=== Exercise instructions ===
Once you reach the line containing "next state; what" in the data below, restate each line word for word up to and including the one containing "(encode i) = .ok i".

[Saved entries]
-- ==== Sys2Proof/Machine/Step.lean ====
section
/-! DEFINITION. One step of the machine: the next event of the total order, as one atomic action (00_scope.md R13,
20_memory.md R75), with its three outcomes (R17). -/

namespace Sys2Proof.Machine

/-- One step. -/
def step (s : State) : Host.Outcome State Fault Refusal := Sys2Proof.Machine.deliverNext s

/-- The instruction of a table word, placed where the next step runs it. -/
def State.withFetchWord (s : State) (nbits w : Nat) : State := Sys2Proof.Machine.placeTableWord nbits w s

end Sys2Proof.Machine
end

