-- ==== Sys2Proof/Certificates/Slice0/Obligations.lean ====
section
/-! DEFINITION. The statements for the provers. A statement that names a result says that `exec` answers a next state; what
`{ s with … }` does not name is unchanged, the memories and every register among it. -/

open Sys2Proof Sys2Proof.Machine

/-! ## Encoding -/

/-- Decoding the words of a well-formed instruction gives the instruction back, with every operand at every value
(R91 to R97, R102, R104 to R106). -/
def Obligations.DecodeOfEncodeIsTheInstruction : Prop :=
  ∀ i : Instr, i.wellFormed = true → decode (encode i) = .ok i

/-- R97: the kinds of command as mask and match over `attr` (the flags' bits and polarity are the spec's decisions D3, D4). -/
def Obligations.CommandKindsMatchTheMaskTable : Prop :=
  ∀ attr : Word,
    (classify attr = .nop ↔ attr &&& 0xFFFF = 0x0000) ∧
    (classify attr = .tileO ↔ attr &&& 0xA000 = 0x0000 ∧ attr ≠ 0) ∧
    (classify attr = .tileT ↔ attr &&& 0xA000 = 0x8000) ∧
    (classify attr = .fillPix ↔ attr &&& 0x6000 = 0x2000) ∧
    (classify attr = .fillPal ↔ attr &&& 0x6000 = 0x6000)

/-- R98: the bits no kind reads have no effect, and a NOP ignores its other three words (the spec's decision D6). -/
def Obligations.UnreadCommandBitsHaveNoEffect : Prop :=
  ∀ attr x y c m : Word,
    decodeCommand attr (x ^^^ (m &&& 0x0600)) y c = decodeCommand attr x y c ∧
    decodeCommand attr x (y ^^^ (m &&& 0x0600)) c = decodeCommand attr x y c ∧
    decodeCommand attr x y (c ^^^ (m &&& 0xFF00)) = decodeCommand attr x y c ∧
    (attr &&& 0x2000 = 0 → attr ≠ 0 → attr ^^^ 0x4000 ≠ 0 → decodeCommand (attr ^^^ 0x4000) x y c = decodeCommand attr x y c) ∧
    (attr &&& 0x2000 ≠ 0 → decodeCommand (attr ^^^ (m &&& 0x9FFF)) x y c = decodeCommand attr x y c) ∧
    (∀ x' y' c' : Word, decodeCommand 0 x y c = decodeCommand 0 x' y' c')

/-- R99 and words of the table: what some words written out from the spec's encodings decode to. That the number of bits
names the format of a table word (8 a port, 12 a port with its data, 31 a window write, 3 an event) is the model's choice
(notes/assumptions 10). -/
def Obligations.WordsOfTheSpecDecode : Prop :=
  decodeCommand 0x0005 0x0000 0x0000 0x0002 = .tileO 5 0 0 0 0 0x02 ∧
  decodeCommand 0x4000 0x01FF 0x0600 0xFF02 = .tileO 0 511 0 0 0 0x02 ∧
  decodeCommand 0x8000 0x1234 0xFFFF 0x0034 = .tileT 0 52 2 511 31 0x34 ∧
  decodeCommand 0x0000 0xFFFF 0xFFFF 0xFFFF = .nop ∧
  decodeCommand 0xBFFF 0x0000 0x0000 0x00AB = .fillPix 0 0 0 0 0xAB ∧
  decodeCommand 0x6000 0xF9FF 0xF9FF 0x0001 = .fillPal 511 31 511 31 0x01 ∧
  decodeTableWord 8 0x0 = some .dmaStart ∧ decodeTableWord 8 0x2 = some .dmaStatus ∧
  decodeTableWord 12 0x456 = some (.adpcm0AddrHi 0x45) ∧ decodeTableWord 8 0x9 = none ∧
  decodeTableWord 31 0b0000000000100100001001000110100 = some (.winWrite 4 0b10 0x1234) ∧
  decodeTableWord 3 0b010 = some (.ctcTo false) ∧ decodeTableWord 3 0b100 = some .reset ∧ decodeTableWord 3 0b111 = none

/-- R68, R166: the corners and sizes a command can spell keep every coordinate, address and source tile in bounds. -/
def Obligations.CommandArithmeticStaysInBounds : Prop :=
  ∀ (code : BitVec 13) (x : BitVec 9) (wenc : BitVec 5) (y : BitVec 9) (henc : BitVec 5) (col : Byte) (pix : Nibble)
    (j k r q : Nat), j < (blockOf x wenc y henc).w → k < (blockOf x wenc y henc).h → r < 8 → q < 8 →
    (blockOf x wenc y henc).y + 8 * k + r ≤ 766 ∧ (blockOf x wenc y henc).x + 8 * j + q ≤ 766 ∧
    (((blockOf x wenc y henc).y + 8 * k + r) * 512 + ((blockOf x wenc y henc).x + 8 * j + q)) * 2 ≤ 785916 ∧
    code.toNat + (j * (blockOf x wenc y henc).h + k) ≤ 0x23FE ∧
    basePix col ||| pix.setWidth 8 = basePix col + pix.setWidth 8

=== Result for this exercise ===
/-! DEFINITION. The statements for the provers. A statement that names a result says that `exec` answers a next state; what
`{ s with … }` does not name is unchanged, the memories and every register among it. -/

open Sys2Proof Sys2Proof.Machine

/-! ## Encoding -/

/-- Decoding the words of a well-formed instruction gives the instruction back, with every operand at every value
(R91 to R97, R102, R104 to R106). -/
def Obligations.DecodeOfEncodeIsTheInstruction : Prop :=
  ∀ i : Instr, i.wellFormed = true → decode (encode i) = .ok i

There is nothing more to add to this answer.